▸ **TASK REQUIREMENTS**:
Search the material for "Bool" and show all lines that contain it.

[[ MATERIAL FOR THE TASK open ]]

-- ==== Sys2Proof/Proofs/KeyPaths.lean ====
section
/-! What the key requests and the requests that concern orders, jobs, tickets and the day can do, as sequences of moves. -/

namespace Sys2Proof.Machine

/-! ## The orders of the pool -/

theorem lookup_key {α : Type} {key : α → Nat} {n : Nat} {l : List α} {x : α} (h : lookup key n l = some x) : key x = n := by
  simpa using List.find?_some h

theorem lookup_mem {α : Type} {key : α → Nat} {n : Nat} {l : List α} {x : α} (h : lookup key n l = some x) : x ∈ l :=
  List.mem_of_find?_eq_some h

theorem Part.order_number {p : Part} {n : Nat} {o : Order} (h : p.order n = some o) : o.number = n := lookup_key h

theorem Part.order_of_active {p : Part} {st : StationNo} {o : Order} (h : p.activeOrder st = some o) :
    p.om.active.get st = some o.number ∧ p.order o.number = some o := by
  obtain ⟨n, hn, ho⟩ := Option.bind_eq_some_iff.1 h
  obtain rfl := Part.order_number ho
  exact ⟨hn, ho⟩

/-- The orders of a pool after the change of the order of a number. -/
theorem filterMap_updatePool (n : Nat) (f : Order → Option Order) (pool : List (Option Order)) :
    (updatePool n f pool).filterMap id = (pool.filterMap id).filterMap (fun o => if o.number = n then f o else some o) := by
  simp only [updatePool, List.filterMap_map, List.filterMap_filterMap]
  rfl

theorem filterMap_updatePool_some (n : Nat) (f : Order → Order) (pool : List (Option Order)) :
    (updatePool n (fun o => some (f o)) pool).filterMap id
      = (pool.filterMap id).map (fun o => if o.number = n then f o else o) := by
  rw [filterMap_updatePool, ← List.filterMap_eq_map]
  congr 1
  funext o
  by_cases h : o.number = n <;> simp [h]

@[simp] theorem Part.updateOrder_orders (p : Part) (n : Nat) (f : Order → Order) :
    (p.updateOrder n f).om.orders = p.om.orders.map (fun o => if o.number = n then f o else o) :=
  filterMap_updatePool_some n f p.om.pool

/-- The order that has been changed is the one that its number finds. -/
theorem Part.order_updateOrder {p : Part} {n : Nat} {o : Order} {f : Order → Order} (hf : ∀ x, (f x).number = x.number)
    (h : p.order n = some o) : (p.updateOrder n f).order n = some (f o) := by
  unfold Part.order lookup at h ⊢
  have hkeep : ((fun x : Order => x.number == n) ∘ fun x => if x.number = n then f x else x)
      = fun x => x.number == n := by
    funext x
    by_cases hx : x.number = n <;> simp [hx, hf]
  rw [Part.updateOrder_orders, List.find?_map, hkeep, h]
  have : o.number = n := lookup_key h
  simp [this]

section
variable {c : Instr} {n : Nat} {p q : Part} {st : StationNo}

theorem reach_path (mark : Nat) : Path c n p (p.reach mark) := .passing _ rfl rfl

/-! ## Jobs -/

theorem jobsSettled_of_sublist {queue : List Job} (h : queue.Sublist p.lu.queue) :
    Path c n p (p.onLabels (fun l => { l with queue := queue })) :=
  Move.alone (.jobsSettled queue h.length_le (fun hr j hj => hr j (h.subset hj)) ((h.filter _).map _))

theorem sublist_removeFirst {α : Type} (f : α → Bool) (l : List α) : (removeFirst f l).Sublist l := by
  induction l with
  | nil => exact .slnil
  | cons x xs ih =>
    simp only [removeFirst]
    split
    · exact List.sublist_cons_self x xs
    · exact ih.cons_cons x

theorem mem_changeFirst {α : Type} {test : α → Bool} {f : α → α} {l : List α} {y : α} (h : y ∈ changeFirst test f l) :
    y ∈ l ∨ ∃ x, l.find? test = some x ∧ y = f x := by
  induction l with
  | nil => cases h
  | cons x xs ih =>
    simp only [changeFirst] at h
    split at h
    · rename_i hx
      rcases List.mem_cons.1 h with rfl | h
      · exact .inr ⟨x, by simp [hx], rfl⟩
      · exact .inl (List.mem_cons_of_mem _ h)
    · rename_i hx
      rcases List.mem_cons.1 h with rfl | h
      · exact .inl List.mem_cons_self
      · rcases ih h with h | ⟨z, hz, rfl⟩
        · exact .inl (List.mem_cons_of_mem _ h)
        · exact .inr ⟨z, by simpa [hx] using hz, rfl⟩

theorem labels_changeFirst (test : Job → Bool) {f : Job → Job} (hk : ∀ j, (f j).kind = j.kind)
    (hl : ∀ j, (f j).label = j.label) (l : List Job) :
    ((changeFirst test f l).filter (fun j => decide (j.kind ≠ .reprint))).map Job.label
      = (l.filter (fun j => decide (j.kind ≠ .reprint))).map Job.label := by
  induction l with
  | nil => rfl
  | cons x xs ih =>
    simp only [changeFirst]
    split
    · simp only [List.filter_cons, hk]
      split <;> simp only [List.map_cons, hl]
    · simp only [List.filter_cons]
      split <;> simp only [List.map_cons, ih]

/-- A queue in which one job has changed, but for its kind and label, and is not at a printer unless it is RELEASED. -/
theorem changeFirst_path {test : Job → Bool} {f : Job → Job} (hk : ∀ j, (f j).kind = j.kind)
    (hl : ∀ j, (f j).label = j.label)
    (hr : ∀ j, p.lu.queue.find? test = some j → (j.atPrinter = true → j.released = true) →
      (f j).atPrinter = true → (f j).released = true) :
    Path c n p (p.onLabels (fun l => { l with queue := changeFirst test f p.lu.queue })) := by
  refine Move.alone (.jobsSettled _ (length_changeFirst test f _).le (fun hrel j hj => ?_) ?_)
  · rcases mem_changeFirst hj with hj | ⟨x, hx, rfl⟩
    · exact hrel j hj
    · exact hr x hx (hrel x (List.mem_of_find?_eq_some hx))
  · rw [labels_changeFirst test hk hl]
    exact List.Sublist.refl _

theorem releaseJob_path (kind : LabelKind) (label : Nat) : Path c n p (p.releaseJob kind label) :=
  changeFirst_path (fun _ => rfl) (fun _ => rfl) (fun _ _ _ _ => rfl)

theorem deleteJob_path (kind : LabelKind) (label : Nat) : Path c n p (p.deleteJob kind label) :=
  jobsSettled_of_sublist (sublist_removeFirst _ _)

theorem onItemJob_release_path (f : LineFields) : Path c n p (p.onItemJob f (fun q k => q.releaseJob .item k)) := by
  unfold Part.onItemJob
  split
  · exact releaseJob_path _ _
  · exact .nil _

theorem returnJob_path (pr : PrinterNo) :
    Path c n p (p.onLabels (fun l => { l with queue := returnJob pr p.lu.queue })) :=
  changeFirst_path (fun _ => rfl) (fun _ => rfl) (fun _ _ _ h => by cases h)

theorem sendLabel_path (pr : PrinterNo) : Path c n p (p.sendLabel pr) := by
  unfold Part.sendLabel
  split
  · exact .nil _
  · rename_i j hj
    split
    · rename_i hready
      simp only [Bool.and_eq_true] at hready
      refine (changeFirst_path (p := p) (test := fun j => j.target = pr && !j.atPrinter)
        (f := fun j => { j with atPrinter := true }) (fun _ => rfl) (fun _ => rfl) fun x hx _ _ => ?_).then (.same rfl rfl)
      have hx' : p.lu.nextJob pr = some x := hx
      rw [hj] at hx'
      cases hx'
      exact hready.2
    · exact .nil _

theorem enterPrinterState_path (pr : PrinterNo) (new : PrinterState) : Path c n p (p.enterPrinterState pr new) := by
  unfold Part.enterPrinterState
  dsimp only
  split <;> exact .same rfl rfl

[[ MATERIAL FOR THE TASK closed ]]

▸ **EXERCISE RESPONSE**:
theorem sublist_removeFirst {α : Type} (f : α → Bool) (l : List α) : (removeFirst f l).Sublist l := by
theorem mem_changeFirst {α : Type} {test : α → Bool} {f : α → α} {l : List α} {y : α} (h : y ∈ changeFirst test f l) :
theorem labels_changeFirst (test : Job → Bool) {f : Job → Job} (hk : ∀ j, (f j).kind = j.kind)
theorem changeFirst_path {test : Job → Bool} {f : Job → Job} (hk : ∀ j, (f j).kind = j.kind)
      simp only [Bool.and_eq_true] at hready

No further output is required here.